**Activity:**
If a line of the data below holds the string "register", copy it.

Extracted records
/-- Settles O7: the word at `pc` is fetched and the decoder rejects it. -/
theorem unmatchedWordFaults : Obligations.UnmatchedWordFaults := by
  intro s hready hpc hnone
  have hdec := decode_of_no_row_matches hnone
  rw [step_of_coreReady hready]
  rcases runInstruction_cases s.turnUsed with ⟨hout, -⟩ | ⟨w, -, rfl, -, hr⟩ | ⟨w, i, -, rfl, hok, -⟩
  · exact absurd hout (not_le.mpr hpc)
  · exact hr
  · cases hdec.symm.trans hok

end Sys2Proof.Machine
end

section
/-! A core step by what lies at `pc`: an instruction to run, or an address beyond memory (R91 to R93). -/

namespace Sys2Proof.Machine

/-- R91, R93: the word at `pc` decodes, so the core advances `pc` and executes. -/
theorem runInstruction_of_decode {s : State} {i : Instr} (hpc : s.pc.toNat + 1 < memSize)
    (hdec : decode s.wordAtPc = .ok i) : runInstruction s = exec i (s.setPc (s.pc + 2)) := by
  have hword : s.mem.loadWord s.pc.toNat = .ok s.wordAtPc := loadWord_inside s.mem hpc
  simp only [runInstruction, hword, hdec]

/-- R92: a byte of the word at `pc` lies beyond memory, so the fetch faults. -/
theorem runInstruction_of_fetch_outside {s : State} (hpc : memSize ≤ s.pc.toNat + 1) :
    runInstruction s = raiseAtFetch s .outOfBounds none (some (max s.pc.toNat memSize)) := by
  simp only [runInstruction, loadWord_outside s.mem hpc]

/-- Settles O5: the enabled core runs the instruction that the word at `pc` decodes to. -/
theorem stepRunsDecodedInstruction : Obligations.StepRunsDecodedInstruction := by
  intro s i hready hpc hdec
  refine ⟨wordOfBytes_toNat _ _, ?_⟩
  rw [step_of_coreReady hready]
  exact runInstruction_of_decode (s := s.turnUsed) hpc hdec

/-- Settles O6: the enabled core fetches from beyond memory, and the fault's record is all it writes. -/
theorem fetchBeyondMemoryFaults : Obligations.FetchBeyondMemoryFaults := by
  intro s hready hpc
  rw [step_of_coreReady hready]
  exact runInstruction_of_fetch_outside (s := s.turnUsed) hpc

end Sys2Proof.Machine
end

section
/-! The display instructions: what drawing a sprite does to the machine, once and twice, and clearing the screen
(spec/41_display.md R105 to R114). -/

namespace Sys2Proof.Machine

variable {s t : State} {x y : Reg} {n : Nat} {ps : List Pixel}

/-! ### The pixels of a sprite -/

/-- The pixels toggled are the covered ones: a row of the sprite whose pixel is on the canvas is among the rows drawn. -/
theorem mem_spriteAt {p : Pixel} : p ∈ s.spriteAt x y n ↔ spriteCovers s x y n p := by
  have hcanvas := p.2.isLt
  rw [State.spriteAt, mem_spritePixels]
  simp only [length_bytesAt, getElem_bytesAt, rowsDrawn, originX, originY, spriteCovers]
  constructor
  · rintro ⟨r, hr, hrow, m, hm, hbit, hcol⟩
    refine ⟨r, by omega, 7 - m, by omega, hrow, hcol, ?_⟩
    rwa [Nat.sub_sub_self (Nat.le_of_lt_succ hm)]
  · rintro ⟨r, hr, j, hj, hrow, hcol, hbit⟩
    exact ⟨r, by omega, hrow, 7 - j, by omega, hbit, by omega⟩

/-- A sprite is determined by its place and its bytes. -/
theorem spriteAt_congr {s' : State} (hx : s'.getV x = s.getV x) (hy : s'.getV y = s.getV y) (hi : s'.i = s.i)
    (hmem : s'.mem = s.mem) : s'.spriteAt x y n = s.spriteAt x y n := by
  simp only [State.spriteAt, hx, hy, hi, hmem]

theorem pixel_eq_of_screen_eq (h : s.screen = t.screen) : s.pixel = t.pixel := by
  funext p
  rw [State.pixel, h, State.pixel]

/-! ### A drawing -/

/-- From `s` to `t` the pixels `ps` were toggled, VF tells whether one of them was on, the event lists them, and nothing
else changed (R108 to R110). -/
structure Draws (ps : List Pixel) (s t : State) : Prop where
  pixel : ∀ p, t.pixel p = if p ∈ ps then !s.pixel p else s.pixel p
  flag : t.getV 15 = flagByte (ps.any s.pixel)
  events : t.events = s.events ++ [.changed ps]
  frame : Frame { v := fun r => r == 15, screen := true, events := true } s t

/-- What DXYN does with a list of pixels without repeats is a drawing of them. -/
theorem draws_of_nodup (s : State) (h : ps.Nodup) :
    Draws ps s (((s.drawPixels false ps).1.setVF (flagByte (s.drawPixels false ps).2)).emit (.changed ps)) where
  pixel p := pixel_drawPixels s false h p
  flag := by
    rw [collided_drawPixels s false h, Bool.false_or]
    exact getV_setV_same _ vf _
  events := by rw [drawPixels_eq_setScreen]; rfl
  frame := by
    rw [drawPixels_eq_setScreen]
    exact { (WritesOnly.refl _ s).toFrame with
      v := (writesOnly_setV (s.setScreen _) vf _).v
      screen := nofun
      events := nofun }

/-- DXYN with its rows inside memory draws its sprite. -/
theorem exec_drw_draws (h : rowsDrawn n (originY (s.getV y)) = 0 ∨ s.i.toNat + rowsDrawn n (originY (s.getV y)) ≤ memSize) :
    ∃ t, exec (.drw x y n) s = .next t ∧ Draws (s.spriteAt x y n) s t :=
  ⟨_, exec_drw_inside h, draws_of_nodup s (spritePixels_nodup _ _ _)⟩

/-- Settles O25: by whether the rows to be drawn lie inside memory. -/
theorem drwTogglesSpritePixels : Obligations.DrwTogglesSpritePixels := by
  intro s x y n hn rows
  refine ⟨⟨Laws.EncodesRow.drw x y n, decode_encode (decide_eq_true hn)⟩, fun hinside => ?_, fun hrows houtside => ?_⟩
  · obtain ⟨t, hexec, hdraws⟩ := exec_drw_draws (x := x) hinside
    exact ⟨t, s.spriteAt x y n, hexec, fun _ => mem_spriteAt, spritePixels_ordered _ _ _, hdraws.pixel, hdraws.flag,
      hdraws.events, hdraws.frame⟩
  · exact raises_of_exec_eq_raise (exec_drw_outside hrows houtside)

/-! ### The same drawing twice -/

theorem flagByte_eq_one_iff {c : Bool} : flagByte c = 1 ↔ c = true := by
  cases c <;> decide

theorem flagByte_eq_zero_or_one (c : Bool) : flagByte c = 0 ∨ flagByte c = 1 := by
  cases c <;> decide

/-- A drawing turns on those of its pixels that were off. -/
theorem Draws.turnedOn_iff (h : Draws ps s t) {p : Pixel} :
    s.pixel p = false ∧ t.pixel p = true ↔ p ∈ ps ∧ t.pixel p = true := by
  rw [h.pixel p]
  by_cases hp : p ∈ ps
  · simp [hp]
  · simp [hp]

section

variable {s' u : State} (hfirst : Draws ps s t) (hscreen : s'.screen = t.screen) (hsecond : Draws ps s' u)
include hfirst hscreen hsecond
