-- ==== Sys2Proof/Machine/RegMap.lean ====
section
/-! DEFINITION. The names of every register of the address map (spec/18 R417 and the field maps it points to),
the pages they stand on (Table 18.1), and for each register its place, its reset value and the write and read
behaviour of its bits, taken from the field maps of the block chapters (the table of each is in the comment). -/

namespace Sys2Proof.Machine

/-- The kinds of page of Table 18.1, one per field map: the instance pages of a kind follow one another. -/
inductive Page where
  | DEV
  | PMU
  | RST
  | AON
  | STB
  | STBR
  | CAX
  | SCX
  | LFMS
  | LFMC
  | LFMG
  | SOFP
  | SOF
  | SOFH
  | SOFF
  | SOFC
  | HAY
  | CIP
  | CIPF
  | CIPR
  | CIPG
  | HLN
  | YLN
  | YLL
  | YLK
  | MON
  | MONP
  | MONC
  | MONB
  | PCC
  | PCCC
  | PCCS
  | CAL
  | CALC
  | BST
  | PMC
  | PMCU
  | PMCL
  | SAF
  | SAFT
  | LB
  | CORE
  | PMK
  | PMKC
  | PMKP
  deriving DecidableEq, Repr

/-- Every register (or array of registers) the field maps name, under its block and register name. -/
inductive RegId where
  | DEV_ID | DEV_STEPPING | DEV_VARIANT | DEV_LC | DEV_LC_CMD | DEV_LC_STATUS | DEV_UID_LO | DEV_UID_HI
  | DEV_BOOT_STATUS | DEV_CFG_APPLIED | DEV_EVT | DEV_EVT_EN | DEV_DECODE_ERR | DEV_DECODE_ADDR | DEV_OPT
  | DEV_IRQ_STATUS | DEV_IRQ_EN | DEV_CORE_IRQ_EN | DEV_IRQ_DETAIL | DEV_GROUP_MASK | PMU_CFG | PMU_EVT
  | PMU_EVT_EN | PMU_WAKE_SRC | PMU_PAD_HOLD | PMU_ACCESS_ERR | PMU_ACCESS_ERR_ADDR | PMU_WAKE_MASK
  | PMU_WAKE_TBL | PMU_DOM | RST_CAUSE | RST_LAST | RST_ACTIVE | RST_MAP_LO | RST_MAP_HI | RST_SW_CMD
  | RST_HOST_RST | RST_IDLE_TO | RST_EVT | RST_EVT_EN | RST_IDLE_LOG | AON_CFG | AON_SLOW_CNT | AON_TIMER_CMP
  | AON_TIMER_CTRL | AON_SLOW_STATUS | AON_EVT | AON_EVT_EN | STB_CFG | STB_SEL_CMD | STB_STATUS | STB_EVT
  | STB_EVT_EN | STB_REF_SUM | STB_STEER_LO | STB_STEER_HI | STB_STEER_SRV_LO | STB_STEER_SRV_HI
  | STB_STEER_MAN_LO | STB_STEER_MAN_HI | STB_STEER_CFG | STB_MODEL_PRED | STB_HO_BOUND | STB_HO_CFG
  | STB_MODEL_STATUS | STB_PRUNE | STB_ONSET | STB_SWITCH_CNT | STB_HO_SEC | STB_FW_BEAT | STB_TEMP_CFG
  | STB_ESMC_TX | STB_CLK_ID_HI | STB_CLK_ID_LO | STB_REF_CFG | STB_REF_QUAL | STB_REF_LOS | STB_REF_STATUS
  | STB_REF_FOFS | STB_REF_DRIFT | STB_REF_WTR | STB_REF_FW | STB_REF_EVT | STB_REF_EVT_EN | STB_REF_DISQ_CNT
  | STB_REF_LOS_CNT | CAX_TX_PROFILE | CAX_TX_NEXT | CAX_RX_PROFILE | CAX_CHG_CTRL | CAX_CHG_STATUS
  | CAX_LINE_EVT | CAX_LINE_EVT_EN | CAX_TX_CTRL | CAX_TX_STATUS | CAX_TX_SHAPE | CAX_TX_SWING
  | CAX_TX_PRE_APPLY | CAX_TX_SKEW | CAX_TX_EVT | CAX_TX_EVT_EN | CAX_TX_ENTROPY | CAX_TX_CLIP_CNT
  | CAX_TX_SEG_ERR | CAX_RX_CTRL | CAX_RX_STATUS | CAX_RX_SHAPE | CAX_RX_LOS_CFG | CAX_RX_CD_EST | CAX_RX_FOFS
  | CAX_RX_CLK_OFS | CAX_RX_EVT | CAX_RX_EVT_EN | CAX_RX_ILV_STATUS | CAX_RX_LOS_CNT | CAX_RX_RELOCK_CNT
  | CAX_RX_ACQ_CNT | CAX_RX_ADC_CLIP_CNT | CAX_TX_PRE | SCX_RX_CFG | SCX_RX_STATUS | SCX_RX_SNR | SCX_RX_SOP
  | SCX_RX_EVT | SCX_RX_EVT_EN | SCX_RX_SLIP_CNT | SCX_RX_RECONV_CNT | SCX_FEC_CFG | SCX_FEC_STATUS
  | SCX_FEC_EVT | SCX_FEC_EVT_EN | SCX_FEC_CTRL | SCX_FEC_SEC_TAG | SCX_FEC_SEC_BITS_LO | SCX_FEC_SEC_BITS_HI
  | SCX_FEC_SEC_CORR_LO | SCX_FEC_SEC_CORR_HI | SCX_FEC_SEC_CW | SCX_FEC_SEC_UNC | SCX_FEC_SEC_PEAK
  | SCX_FEC_TOT_CW_LO | SCX_FEC_TOT_CW_HI | SCX_FEC_TOT_CORR_LO | SCX_FEC_TOT_CORR_HI | SCX_FEC_TOT_UNC_LO
  | SCX_FEC_TOT_UNC_HI | SCX_FEC_SEG_ERR | LFM_SC_STATUS | LFM_SC_EVT | LFM_SC_EVT_EN | LFM_SC_CFG
  | LFM_OOF_CNT | LFM_ALIAS_CNT | LFM_SES_TH | LFM_PM_TAG | LFM_PM_NE_CORR_LO | LFM_PM_NE_CORR_HI
  | LFM_PM_NE_UNC | LFM_PM_FE_CORR_LO | LFM_PM_FE_CORR_HI | LFM_PM_FE_UNC | LFM_PM_FLAGS | LFM_TOT_NE_ES
  | LFM_TOT_NE_SES | LFM_TOT_FE_ES | LFM_TOT_FE_SES | LFM_SLOT_MAP_TX | LFM_SLOT_MAP_RX | LFM_MSI_RX
  | LFM_MAP_CTRL | LFM_CA_CFG | LFM_CA_STATUS | LFM_CA_EVT | LFM_CA_EVT_EN | LFM_SR_TX | LFM_SR_RX | LFM_TTI_TX
  | LFM_TTI_EXP | LFM_TTI_ACC | LFM_GRP_CFG | LFM_GRP_STATUS | LFM_GRP_SKEW | LFM_GRP_EVT | LFM_GRP_EVT_EN
  | LFM_GRP_FAIL_CNT | SOF_PORT_CFG | SOF_PORT_STATUS | SOF_PFC_CFG | SOF_DEF_FLOW | SOF_PORT_CTRL
  | SOF_RX_OK_LO | SOF_RX_OK_HI | SOF_RX_FCS_LO | SOF_RX_FCS_HI | SOF_RX_RUNT_LO | SOF_RX_RUNT_HI
  | SOF_RX_OVERSIZE_LO | SOF_RX_OVERSIZE_HI | SOF_RX_UNCLASS_LO | SOF_RX_UNCLASS_HI | SOF_RX_PAUSE_LO
  | SOF_RX_PAUSE_HI | SOF_TX_OK_LO | SOF_TX_OK_HI | SOF_TX_PAUSE_LO | SOF_TX_PAUSE_HI | SOF_PH_CMD
  | SOF_PH_RESULT | SOF_EVT | SOF_EVT_EN | SOF_SHED_POOL | SOF_HAY_POOL | SOF_POOL_STATUS | SOF_QUOTA_SUM
  | SOF_LINE_UNCLASS | SOF_SHED_CE | SOF_SHED_UE | SOF_GRP_TXHOLD | SOF_GRP_DELIN_CNT | SOF_PH_W0 | SOF_PH_W1
  | SOF_PH_W2 | SOF_PH_W3 | SOF_PH_W4 | SOF_PH_W5 | SOF_PH_W6 | SOF_PH_W7 | SOF_FP_W0 | SOF_FP_W1 | SOF_FP_W2
  | SOF_FP_W3 | SOF_FP_W4 | SOF_FP_W5 | SOF_FP_W6 | SOF_FP_W7 | SOF_ACC_FRM_LO | SOF_ACC_FRM_HI
  | SOF_ACC_BYTE_LO | SOF_ACC_BYTE_MID | SOF_ACC_BYTE_HI | SOF_OUT_FRM_LO | SOF_OUT_FRM_HI | SOF_OUT_BYTE_LO
  | SOF_OUT_BYTE_MID | SOF_OUT_BYTE_HI | SOF_POL_DROP_LO | SOF_POL_DROP_HI | SOF_QUE_DROP_LO | SOF_QUE_DROP_HI
  | SOF_ERR_DROP_LO | SOF_ERR_DROP_HI | SOF_KEY_DROP_LO | SOF_KEY_DROP_HI | SOF_PATH_DROP_LO | SOF_PATH_DROP_HI
  | SOF_POISON_DROP_LO | SOF_POISON_DROP_HI | SOF_XOFF_CNT_LO | SOF_XOFF_CNT_HI | HAY_CFG | HAY_STATUS
  | HAY_SCRUB_CFG | HAY_SCRUB_STATUS | HAY_EVT | HAY_EVT_EN | HAY_APERTURE_PAGE | HAY_APT_STATUS
  | HAY_CE_TOT_LO | HAY_CE_TOT_HI | HAY_UE_TOT | HAY_ACC_TO_CNT | HAY_RET_CMD | HAY_RET_STATUS | HAY_RET_DATA
  | HAY_LEAK_PAGES | HAY_LOG_STATUS | HAY_CAP_CFG | HAY_CAP_PTR | HAY_CAP_SEQ | HAY_CAP_DROP | HAY_LOG_W0
  | HAY_LOG_W1 | HAY_LOG_W2 | HAY_LOG_W3 | CIP_CFG | CIP_STATUS | CIP_EVT | CIP_EVT_EN | CIP_KEY_CMD
  | CIP_KEY_RESULT | CIP_PN_WARN_FLOW | CIP_KEY_DATA | CIP_KEY_SALT | CIP_NO_SC_CNT | CIP_TIMEOUT_CNT
  | CIP_ENT_FAIL_CNT | CIP_CTX_CFG | CIP_SCI_HI | CIP_SCI_LO | CIP_SSCI | CIP_REPLAY_WIN | CIP_TX_PN_LO
  | CIP_TX_PN_HI | CIP_ENC_FRM_LO | CIP_ENC_FRM_HI | CIP_AUTH_FAIL_LO | CIP_AUTH_FAIL_HI | CIP_REPLAY_DROP_LO
  | CIP_REPLAY_DROP_HI | CIP_NO_SA_DROP_LO | CIP_NO_SA_DROP_HI | CIP_RXC | CIP_RXC_SCI_HI | CIP_RXC_SCI_LO
  | CIP_GCX_CFG | CIP_SEAL_OK_LO | CIP_SEAL_OK_HI | CIP_SEAL_FAIL_LO | CIP_SEAL_FAIL_HI | CIP_SEAL_LOSS
  | CIP_SEAL_REPLAY | HLN_LANE_CFG | HLN_TX_EQ | HLN_TX_EQ_ACT | HLN_TRAIN_STATUS | HLN_RX_STATUS
  | HLN_PRBS_CFG | HLN_PRBS_STATUS | HLN_PRBS_BITS_LO | HLN_PRBS_BITS_HI | HLN_PRBS_ERR_LO | HLN_PRBS_ERR_HI
  | HLN_FEC_SYM_ERR_LO | HLN_FEC_SYM_ERR_HI | HLN_LANE_EVT | HLN_LANE_EVT_EN | HLN_LANE_CTRL | YLN_YARD_CFG
  | YLN_ID_STATUS | YLN_ID_EVT | YLN_ID_EVT_EN | YLN_IMG_FWD | YLN_RMT_CMD | YLN_RMT_ADDR | YLN_RMT_DATA
  | YLN_RMT_STATUS | YL_CFG | YL_EQ | YL_RX | YL_STATUS | YLN_UNC_CW | YLN_BAD_BLK | YLN_FILL_DEL_LO
  | YLN_FILL_DEL_HI | YL_PRBS_CFG | YL_PRBS_STATUS | YL_PRBS_BITS_LO | YL_PRBS_BITS_HI | YL_PRBS_ERR_LO
  | YL_PRBS_ERR_HI | YLN_FILL_INS_LO | YLN_FILL_INS_HI | YLN_LINK_STATUS | YLN_LINK_EVT | YLN_LINK_EVT_EN
  | YLN_LINK_CTRL | YLN_FWD_TX | YLN_FWD_RX | MON_CFG | MON_STATUS | MON_EVT | MON_EVT_EN | MON_CTRL
  | MON_TRIG_CFG | MON_COMPAT_CFG | MON_TIMER | MON_TRIG_OVR_CNT | MON_CHK_FAIL_CNT | MON_LIM_STAT | MON_SNAP
  | MON_SNAP_SEC | MON_SNAP_NS | MON_PAIR_CFG | MON_NOTCH_LEN | MON_SHIFT | MON_PAIR_STATUS | MON_LAST
  | MON_TRIG_RES | MON_TRIG_SEC | MON_TRIG_NS | MON_SEQ | MON_RESULT | MON_RES_SEC | MON_LIM | MON_CH_CFG
  | MON_BIN_CFG | MON_BIN_FREQ | MON_BIN_MAG | MON_BIN_PHASE | MON_BIN_SEC | MON_BIN_NS | MON_BIN_MISS
  | PCC_CFG | PCC_NODE_ID | PCC_STATUS | PCC_EVT | PCC_EVT_EN | PCC_RX_POP | PCC_RX_HEAD | PCC_RX_LEVEL
  | PCC_RX_SEC | PCC_RX_NS | PCC_RX_DATA | PCC_RX_OVR_CNT | PCC_TX_CFG | PCC_TX_AUTO | PCC_TX_CMD
  | PCC_TX_STATUS | PCC_TX_DATA | PCC_TX_SENT | PCC_TX_ABORT_CNT | PCC_TX_EXPIRED_CNT | PCC_SLOT_CFG
  | PCC_SLOT_STATUS | PCC_DET_LVL | PCC_LOCK_LVL | PCC_PEER | PCC_EXP_ID | PCC_FAR_DEF | PCC_SR_RX
  | PCC_LAST_SEQ | PCC_RX_OK | PCC_CRC_FAIL | PCC_FALSE_DET | PCC_PREEMPT_CNT | PCC_HDR_BAD | PCC_DUP
  | PCC_SEQ_GAP | PCC_STALE | CAL_CFG | CAL_STATUS | CAL_EVT | CAL_EVT_EN | CAL_CMD | CAL_RESULT | CAL_VREF_VAL
  | CAL_TEMP_REF | CAL_TR_BANK | CAL_TR_STATUS | CAL_TR_CE | CAL_TR_UE | CAL_DISCARD_CNT | CAL_DAC_DISCARD_CNT
  | CAL_PASS_CNT | CAL_SLICE_SEL | CAL_SLICE_OFS | CAL_SLICE_GAIN | CAL_SLICE_TAP | CAL_LAST_STORE | BST_CMD
  | BST_RESULT | BST_CAP | BST_STATUS | BST_EVT | BST_EVT_EN | BST_QUEUE_TO | BST_RES | PMC_CFG | PMC_EVT
  | PMC_EVT_EN | PMC_OVF | PMC_DUMP_CFG | PMC_DUMP_MASK | PMC_DUMP_BASE | PMC_DUMP_SIZE | PMC_DUMP_PTR
  | PMC_DUMP_SEQ | PMC_DUMP_DROP | PMC_DUMP_WRAP | PMC_SAMPLE_SRC | PMC_SAMPLE_PC | PMC_SAMPLE_SEG
  | PMC_CTR_CFG | PMC_CTR_LO | PMC_CTR_HI | PMC_SNAP_LO | PMC_SNAP_HI | PMC_USER_LO | PMC_USER_HI
  | PMC_LOG_NEXT | PMC_LOG_OVR | PMC_LOG_DROP | SAF_FAULT_STATUS | SAF_FAULT_EVT | SAF_FAULT_EVT_EN
  | SAF_FAULT_CAUSE | SAF_CFG_ERR | SAF_FO_PEND | SAF_REACT | SAF_FAULT_CNT | SAF_WIN_CTRL | SAF_WIN_STATUS
  | SAF_EVT | SAF_EVT_EN | SAF_INJ_CFG | SAF_INJ_ARG | SAF_INJ_DUR | LB_CMD | LB_STATUS | LB_ARG | LB_RSP
  | CORE_MPU_BASE | CORE_MPU_CFG | CORE_MPU_FAULT | CORE_MPU_FAULT_INFO | CORE_WDT_CFG | CORE_WDT_KICK
  | CORE_WDT_LEFT | PMK_CFG | PMK_STATUS | PMK_EVT | PMK_EVT_EN | PMK_CTRL | PMK_TIME_SET_S_HI
  | PMK_TIME_SET_S_LO | PMK_TIME_SET_NS | PMK_TIME_NS | PMK_TIME_S_HI | PMK_TIME_S_LO | PMK_TIME_FRAC | PMK_ADJ
  | PMK_UTC | PMK_PPS_CFG | PMK_TOD_CFG | PMK_TCH_CFG | PMK_TCH_STATUS | PMK_TCH_CRC_CNT | PMK_GNSS_ERR_CNT
  | PMK_PTP_RX_DROP | PMK_PTP_TX_DROP | PMK_PC_CFG | PMK_PC_OFS | PMK_PC_TAG | PMK_TT_CFG | PMK_TX_FREQ
  | PMK_OPT_DLY_TX | PMK_OPT_DLY_RX | PMK_FIBRE_ASYM | PMK_TT_STATUS | PMK_TT_EVT | PMK_TT_EVT_EN | PMK_TT_TAG
  | PMK_TT_OFS_LO | PMK_TT_OFS_HI | PMK_TT_RTT | PMK_TT_ASYM | PMK_TT_N | PMK_TT_BAD_CNT | PMK_FAR_FREQ
  | PMK_FAR_CD | PMK_PTP_CFG | PMK_RX_DLY | PMK_TX_DLY
  deriving DecidableEq, Repr

/-- A page kind's first address, how many instances it has on a ZQ4000, and the distance between them. -/
structure PageInfo where
  base : Nat
  n : Nat
  stride : Nat
  deriving DecidableEq, Repr

/-- Table 18.1 with the page bases of each chapter's field maps. -/
def Page.info : Page → PageInfo
  | .DEV => ⟨0x0, 1, 4096⟩
  | .PMU => ⟨0x10000, 1, 4096⟩
  | .RST => ⟨0x20000, 1, 4096⟩
  | .AON => ⟨0x30000, 1, 4096⟩
  | .STB => ⟨0x100000, 1, 4096⟩
  | .STBR => ⟨0x110000, 15, 4096⟩
  | .CAX => ⟨0x200000, 2, 4096⟩
  | .SCX => ⟨0x300000, 16, 4096⟩
  | .LFMS => ⟨0x400000, 16, 4096⟩
  | .LFMC => ⟨0x410000, 2, 4096⟩
  | .LFMG => ⟨0x420000, 160, 32⟩
  | .SOFP => ⟨0x500000, 16, 4096⟩
  | .SOF => ⟨0x510000, 1, 4096⟩
  | .SOFH => ⟨0x520000, 4096, 32⟩
  | .SOFF => ⟨0x540000, 4096, 32⟩
  | .SOFC => ⟨0x560000, 4096, 128⟩
  | .HAY => ⟨0x600000, 1, 4096⟩
  | .CIP => ⟨0x700000, 1, 4096⟩
  | .CIPF => ⟨0x710000, 4096, 64⟩
  | .CIPR => ⟨0x750000, 4096, 16⟩
  | .CIPG => ⟨0x760000, 160, 32⟩
  | .HLN => ⟨0x800000, 32, 4096⟩
  | .YLN => ⟨0x900000, 1, 4096⟩
  | .YLL => ⟨0x910000, 8, 4096⟩
  | .YLK => ⟨0x920000, 3, 4096⟩
  | .MON => ⟨0xa00000, 1, 4096⟩
  | .MONP => ⟨0xa10000, 2, 4096⟩
  | .MONC => ⟨0xa20000, 32, 16⟩
  | .MONB => ⟨0xa30000, 8, 32⟩
  | .PCC => ⟨0xb00000, 1, 4096⟩
  | .PCCC => ⟨0xb10000, 2, 4096⟩
  | .PCCS => ⟨0xb20000, 8, 4096⟩
  | .CAL => ⟨0xc00000, 1, 4096⟩
  | .CALC => ⟨0xc10000, 2, 4096⟩
  | .BST => ⟨0xd00000, 1, 4096⟩
  | .PMC => ⟨0xe00000, 1, 4096⟩
  | .PMCU => ⟨0xe10000, 1, 4096⟩
  | .PMCL => ⟨0xe20000, 1, 4096⟩
  | .SAF => ⟨0xf00000, 1, 4096⟩
  | .SAFT => ⟨0xf10000, 1, 4096⟩
  | .LB => ⟨0x1f00000, 1, 4096⟩
  | .CORE => ⟨0x1f10000, 4, 4096⟩
  | .PMK => ⟨0x2000000, 1, 4096⟩
  | .PMKC => ⟨0x2010000, 2, 4096⟩
  | .PMKP => ⟨0x2020000, 16, 4096⟩

/-- Where a register array stands in its page (offset, length, distance, number of the first element), its reset
value, the bits that exist (`mask`, the rest are reserved, R10), and the bits that a write sets as written (`rw`),
clears by a 1 (`w1c`), sets by a 1 (`w1s`), and that a read clears (`rc`). -/
structure RegInfo where
  page : Page
  off : Nat
  count : Nat
  stride : Nat
  first : Nat
  rst : BitVec 32
  mask : BitVec 32
  rw : BitVec 32
  w1c : BitVec 32
  w1s : BitVec 32
  rc : BitVec 32
  deriving DecidableEq, Repr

**Result of the exercise:**
/-! DEFINITION. The names of every register of the address map (spec/18 R417 and the field maps it points to),
the pages they stand on (Table 18.1), and for each register its place, its reset value and the write and read
/-- Every register (or array of registers) the field maps name, under its block and register name. -/
/-- Where a register array stands in its page (offset, length, distance, number of the first element), its reset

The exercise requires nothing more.